In conclusion, a good argument can be made that if the autonomous naval mines represent the Navy’s future capital ship, it would be preferable to have a contemporary treaty governing the use of these types of naval mines. Modern legislation that is relevant to the twenty-first century, the customary international law as well as the other legal rules would help in better governance and maintaining international relations.


[1] The first convention governing the use of Naval Mines was The Hague Convention VIII, the Convention on the Laying of Automatic Submarine Contact Mines, signed at The Hague 18 October 1907.

[2] David Letts, ‘Beyond Hague VIII: Other Legal Limits on Naval Mine Warfare’ (2014) Int’l L Stud Ser US Naval War Col 447.

[3] Kenneth Watkin & Andrew Norris, ‘Non-International Armed Conflict in the Twenty-First Century’ (2012) US Naval War College International Law Studies 201.

[4] Captain Robert C “Barney” Rubel USN, Ret Professor Emeritus, US Naval War College.

[5] Zachary Kallenborn, ‘Swarming Sea Mines: Capital Capability?’ (Center for International Maritime Security, 29 August 2017) <http://cimsec.org/swarming-sea-mines-capital-capability/33836&gt; accessed 14 March 2018.

[6] ibid.

[7] In general, there are four drone types: Attacker, Sensor, Controller, and Decoy.

[8] Zachary (n 5).

[9] ibid.

[10] ibid.

[11] ibid.

[12] ibid.

[13] John Heidemann, Milica Stojanovic, and Michele Zorzi, ‘Underwater Sensor Networks: Applications, Advances, and Challenges’ (2012) Philosophical Transactions of the Royal Society 158.

[14] ibid.

[15] Jules S Jaffe et al, ‘A Swarm of Autonomous Miniature Underwater Robot Drifters for Exploring Submesoscale Ocean Dynamics’ (Nature Communications, 24 January 2017) <https://www.nature.com/articles/ncomms14189> accessed on March 14, 2018.

[16] ibid.

[17] Convention (VIII) Relative to the Laying of Automatic Submarine Contact Mines (adopted 18 Oct 1907) US Statutes at Large, v 36 p 2332 Treaty Series No 541.

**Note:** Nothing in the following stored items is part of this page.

/-- Registers of the CORE p block, first part. -/
def rowsCoreA (p : Nat) : List RegRow := [
  ⟨0x0, 1, 0x0, fun _ => [F.CORE_IDENT_PHYS p, F.CORE_IDENT_SLOT p, F.CORE_IDENT_BAND p, F.CORE_IDENT_LOGICAL p, F.CORE_IDENT_ROLE p, F.CORE_IDENT_BIN p]⟩,
  ⟨0x8, 1, 0x0, fun _ => [F.CORE_CLK_BIN_PLAN p, F.CORE_CLK_BIN_DIP p, F.CORE_CLK_BIN_EFF p, F.CORE_CLK_CHANGES p]⟩,
  ⟨0xC, 1, 0x0, fun _ => [F.CORE_THREAD_STATE p, F.CORE_THREAD_LINE_THREADED p, F.CORE_THREAD_FWIN p, F.CORE_THREAD_MWIN p]⟩,
  ⟨0x10, 1, 0x0, fun _ => [F.CORE_FAULT_CODE p, F.CORE_FAULT_THREAD p, F.CORE_FAULT_LAYER p, F.CORE_FAULT_COUNT p]⟩,
  ⟨0x14, 1, 0x0, fun _ => [F.CORE_FAULT_AT_LINE p, F.CORE_FAULT_AT_FRAME p]⟩,
  ⟨0x18, 1, 0x0, fun _ => [F.CORE_WFILE_WF_SCRUBS p, F.CORE_WFILE_WF_HARD p, F.CORE_WFILE_ADAPT_BANK p]⟩,
  ⟨0x20, 1, 0x0, fun _ => [F.CORE_SEG_SEG_X0 p, F.CORE_SEG_SEG_W p]⟩,
  ⟨0x40, 1, 0x0, fun _ => [F.CORE_LINE_MISS_MISSES p, F.CORE_LINE_MISS_REENTRIES p, F.CORE_LINE_MISS_LAST_CAUSE p]⟩,
  ⟨0x50, 1, 0x0, fun _ => [F.CORE_UTIL_LINE_UTIL_LINE p]⟩,
  ⟨0x54, 1, 0x0, fun _ => [F.CORE_UTIL_FRAME_UTIL_FRAME p]⟩,
  ⟨0x58, 1, 0x0, fun _ => [F.CORE_UTIL_WAIT_UTIL_WAIT p]⟩,
  ⟨0x60, 1, 0x0, fun _ => [F.CORE_MAP_CNT_EMPTY p, F.CORE_MAP_CNT_SKIPPED p]⟩,
  ⟨0x64, 1, 0x0, fun _ => [F.CORE_ZC_ZC_ERR p]⟩,
  ⟨0x68, 1, 0x0, fun _ => [F.CORE_ZC_RAW_RAW p]⟩,
  ⟨0x6C, 1, 0x0, fun _ => [F.CORE_ZC_PACK_PACK p]⟩,
  ⟨0x80, 1, 0x0, fun _ => [F.CORE_ARITH_SAT_CELL_SAT p, F.CORE_ARITH_SAT_PROD_SAT p]⟩,
  ⟨0x84, 1, 0x0, fun _ => [F.CORE_ARITH_WIDE_SUM_SAT p, F.CORE_ARITH_WIDE_STAGE_SAT p]⟩,
  ⟨0x88, 1, 0x0, fun _ => [F.CORE_ARITH_QNT_SCALE_SAT p, F.CORE_ARITH_QNT_BAD_ESC p, F.CORE_ARITH_QNT_RSV_SCALE p]⟩,
  ⟨0x8C, 1, 0x0, fun _ => [F.CORE_ARITH_ROWS_CONST_ROWS p, F.CORE_ARITH_ROWS_ESC_ROWS p]⟩,
  ⟨0x90, 1, 0x0, fun _ => [F.CORE_SPAD_ECC_CORRECTED p, F.CORE_SPAD_ECC_UNCORR p]⟩,
  ⟨0x94, 1, 0x0, fun _ => [F.CORE_SPAD_LAST_BANK p, F.CORE_SPAD_LAST_ROW p, F.CORE_SPAD_LAST_UNC p]⟩,
  ⟨0x98, 1, 0x0, fun _ => [F.CORE_SPAD_CONF_BANK p, F.CORE_SPAD_CONF_UNIT_A p, F.CORE_SPAD_CONF_UNIT_B p, F.CORE_SPAD_CONF_CONFLICTS p]⟩,
  ⟨0x9C, 1, 0x0, fun _ => [F.CORE_SPAD_MAP_SPARES_LEFT p, F.CORE_SPAD_MAP_QUEUED p, F.CORE_SPAD_MAP_CLIPPED p, F.CORE_SPAD_MAP_FIELD_MAPPED p, F.CORE_SPAD_MAP_NO_SPARE p]⟩,
  ⟨0xA0, 1, 0x0, fun _ => [F.CORE_SPAD_CFG_CE_LIMIT p]⟩,
  ⟨0xA4, 1, 0x0, fun _ => [F.CORE_SLIP_MIN_LEFT p, F.CORE_SLIP_STALL_ECC p]⟩,
  ⟨0xA8, 1, 0x0, fun _ => [F.CORE_SPAD_BG_BG_WAIT p]⟩,
  ⟨0xC0, 1, 0x0, fun _ => [F.CORE_STALL_IN_STALL_IN p]⟩
  ]

/-- Registers of the CORE p block, second part. -/
def rowsCoreB (p : Nat) : List RegRow := [
  ⟨0xC4, 1, 0x0, fun _ => [F.CORE_STALL_DATA_STALL_DATA p]⟩,
  ⟨0xC8, 1, 0x0, fun _ => [F.CORE_STALL_FULL_STALL_FULL p]⟩,
  ⟨0xCC, 1, 0x0, fun _ => [F.CORE_STALL_EMPTY_STALL_EMPTY p]⟩,
  ⟨0xD0, 1, 0x0, fun _ => [F.CORE_STALL_HALT_STALL_HALT p]⟩,
  ⟨0xD4, 1, 0x0, fun _ => [F.CORE_STALL_SLOT_STALL_SLOT p]⟩,
  ⟨0xD8, 1, 0x0, fun _ => [F.CORE_STALL_SUFFIX_STALL_SUFFIX p]⟩,
  ⟨0xE0, 1, 0x0, fun _ => [F.CORE_SEM_ERR_OVERFLOWS p, F.CORE_SEM_ERR_DRAIN_ERR p]⟩,
  ⟨0xE4, 1, 0x0, fun _ => [F.CORE_RWIN_LATE_RW p, F.CORE_RWIN_LATE_SRC p, F.CORE_RWIN_LATE_ROLE p]⟩,
  ⟨0xE8, 1, 0x0, fun _ => [F.CORE_RWIN_NACK_NACKS p]⟩,
  ⟨0xEC, 1, 0x0, fun _ => [F.CORE_BARRIER_BARRIER_WAIT p]⟩,
  ⟨0x100, 4, 0x10, fun i => [F.CORE_HIST_CFG_EN p i, F.CORE_HIST_CFG_SNAP p i, F.CORE_HIST_CFG_CLR p i, F.CORE_HIST_CFG_SRC p i, F.CORE_HIST_CFG_LAYER p i, F.CORE_HIST_CFG_CHAN p i, F.CORE_HIST_CFG_ALLCH p i]⟩,
  ⟨0x104, 4, 0x10, fun i => [F.CORE_HIST_LO_LO p i]⟩,
  ⟨0x108, 4, 0x10, fun i => [F.CORE_HIST_SHIFT_SHIFT p i]⟩,
  ⟨0x10C, 4, 0x10, fun i => [F.CORE_HIST_FRAME_FRAME p i]⟩,
  ⟨0x300, 64, 0x4, fun i => [F.CORE_SEM_COUNT p i, F.CORE_SEM_KIND p i, F.CORE_SEM_CAP p i, F.CORE_SEM_INIT p i, F.CORE_SEM_DEBT p i]⟩,
  ⟨0x400, 256, 0x4, fun i => [F.CORE_HIST_BIN_COUNT p i]⟩,
  ⟨0x800, 32, 0x4, fun i => [F.CORE_WIN_DATA p i]⟩,
  ⟨0x1000, 1024, 0x4, fun i => [F.CORE_PRN_DATA p i]⟩,
  ⟨0x2000, 128, 0x4, fun i => [F.CORE_LIST_DATA p i]⟩,
  ⟨0x200, 8, 0x20, fun i => [F.ENG_CTRL_RETRY (0x1000200 + p * 0x20000 + 0x20 * i), F.ENG_CTRL_ABORT (0x1000200 + p * 0x20000 + 0x20 * i)]⟩,
  ⟨0x204, 8, 0x20, fun i => [F.ENG_STATE_STATE (0x1000200 + p * 0x20000 + 0x20 * i), F.ENG_STATE_PENDING (0x1000200 + p * 0x20000 + 0x20 * i), F.ENG_STATE_OUTST (0x1000200 + p * 0x20000 + 0x20 * i), F.ENG_STATE_LIST (0x1000200 + p * 0x20000 + 0x20 * i), F.ENG_STATE_PEND_LIST (0x1000200 + p * 0x20000 + 0x20 * i), F.ENG_STATE_HALT_CAUSE (0x1000200 + p * 0x20000 + 0x20 * i)]⟩,
  ⟨0x208, 8, 0x20, fun i => [F.ENG_POS_DESC (0x1000200 + p * 0x20000 + 0x20 * i), F.ENG_POS_LINE (0x1000200 + p * 0x20000 + 0x20 * i), F.ENG_POS_XFER (0x1000200 + p * 0x20000 + 0x20 * i)]⟩,
  ⟨0x20C, 8, 0x20, fun i => [F.ENG_FADDR_LO_ADDR_LO (0x1000200 + p * 0x20000 + 0x20 * i)]⟩,
  ⟨0x210, 8, 0x20, fun i => [F.ENG_FADDR_HI_ADDR_HI (0x1000200 + p * 0x20000 + 0x20 * i), F.ENG_FADDR_HI_SPACE (0x1000200 + p * 0x20000 + 0x20 * i)]⟩,
  ⟨0x214, 8, 0x20, fun i => [F.ENG_CNT_HALTS (0x1000200 + p * 0x20000 + 0x20 * i), F.ENG_CNT_REARM_OVER (0x1000200 + p * 0x20000 + 0x20 * i)]⟩,
  ⟨0x218, 8, 0x20, fun i => [F.ENG_TILES_LANDED (0x1000200 + p * 0x20000 + 0x20 * i), F.ENG_TILES_CONSUMED (0x1000200 + p * 0x20000 + 0x20 * i)]⟩,
  ⟨0x21C, 8, 0x20, fun i => [F.ENG_XFERS_XFERS (0x1000200 + p * 0x20000 + 0x20 * i)]⟩
  ]

/-- The blocks of R10 other than the DRAM window. -/
inductive Blk where
  | dev | cal | inp | cmp | pnl | drm | fab | tpl | sec | pwr | sns | frs | drz | aud
  | band (b : Nat)
  | core (p : Nat)
  deriving DecidableEq, Repr

/-- The block an address lies in, and its offset there (R10, R13); none outside every register span. -/
def blockOf (a : Nat) : Option (Blk × Nat) :=
  let o := a % 0x10000
  match a / 0x10000 with
  | 0 => some (.dev, o) | 1 => some (.cal, o) | 2 => some (.inp, o) | 3 => some (.cmp, o)
  | 4 => some (.pnl, o) | 5 => some (.drm, o) | 6 => some (.fab, o) | 7 => some (.tpl, o)
  | 8 => some (.sec, o) | 9 => some (.pwr, o) | 10 => some (.sns, o) | 11 => some (.frs, o)
  | 12 => some (.drz, o) | 13 => some (.aud, o)
  | k =>
    if 16 ≤ k ∧ k < 24 then some (.band (k - 16), o)
    else if 0x100 ≤ k ∧ k < 0x190 then some (.core ((k - 0x100) / 2), a % 0x20000)
    else none

/-- The register rows of a block. -/
def blockRows : Blk → List RegRow
  | .dev => rowsDev | .cal => rowsCal | .inp => rowsInp | .cmp => rowsCmp | .pnl => rowsPnl
  | .drm => rowsDrm | .fab => rowsFab | .tpl => rowsTpl | .sec => rowsSec | .pwr => rowsPwr
  | .sns => rowsSns | .frs => rowsFrs | .drz => rowsDrz | .aud => rowsAud
  | .band b => rowsBand b
  | .core p => rowsCoreA p ++ rowsCoreB p

/-- The fields of the register at an address; none where the address holds no register (R12, R554). -/
def regAt (a : Nat) : Option (List Fld) :=
  match blockOf a with
  | none => none
  | some (b, o) => (blockRows b).findSome? fun r => r.at? o

/-- Values wider than 32 bits (R20): for the address of a lowest word, the addresses of its higher
words. -/
def higherWords (a : Nat) : List Nat :=
  match blockOf a with
  | some (.dev, 0x40) => (List.range 11).map fun i => a + 4 * (i + 1)
  | some (.dev, 0x70) => (List.range 11).map fun i => a + 4 * (i + 1)
  | some (.cal, 0x0) | some (.cal, 0x104) => [a + 4]
  | some (.inp, 0x50) => [a + 4]
  | some (.cmp, o) =>
    if o = 0x104 ∨ o = 0x144 ∨ o = 0x204 ∨ (0x400 ≤ o ∧ o < 0x600 ∧ o % 0x20 = 0x10) then [a + 4] else []
  | some (.fab, 0xC) => [a + 4]
  | some (.drm, 0x8) => [a + 4]
  | some (.tpl, 0x8) => [a + 4]
  | some (.sns, o) => if o = 0x20 ∨ (0x200 ≤ o ∧ o < 0x280 ∧ o % 16 = 4) then [a + 4] else []
  | some (.drz, 0x4) | some (.drz, 0x14) => [a + 4]
  | some (.aud, 0x4) | some (.aud, 0x20) | some (.aud, 0x44) => [a + 4]
  | some (.band _, o) => if (0x100 ≤ o ∧ o < 0x140 ∧ o % 0x20 = 0xC) ∨ (0x1000 ≤ o ∧ o < 0x1400 ∧ o % 0x20 = 0x10) then [a + 4] else []
  | some (.core _, o) => if (0x200 ≤ o ∧ o < 0x300 ∧ o % 0x20 = 0xC) ∨ (0x1000 ≤ o ∧ o < 0x2000 ∧ o % 0x20 = 0x10) then [a + 4] else []
  | _ => []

[18] United Nations Convention on the Law of the Sea (adopted 9 December 1984) 1833 UNTS 3 (hereinafter ‘Convention on the Law of the Sea’).

[19] Watkin & Norris (n 3).

[20] ibid.

[21] Convention on the Law of the Sea, art 24.

[22] Convention on the Law of the Sea, art 25.

[23] Convention on the Law of the Sea, art 24.

[24] Convention on the Law of the Sea, art 17; H A Smith, The Law and Custom of the Sea (Stevens & Sons Limited 1959) 119-121.

[25] In addition to the above-mentioned Articles in the LOSC and 1907 Hague Convention, the ICJ decision in the Corfu Channel Case (United Kingdom v Albania, ICJ Reports 1949), brings clarity to the fact that the coastal State may deploy mines in its territorial waters during times of peace, however they must take all efforts to ensure that an unreported danger does not exist and in case any damage is caused by the mines, the State is liable for the damage caused.


(Aman is currently a student at Maharashtra National Law University, Nagpur.)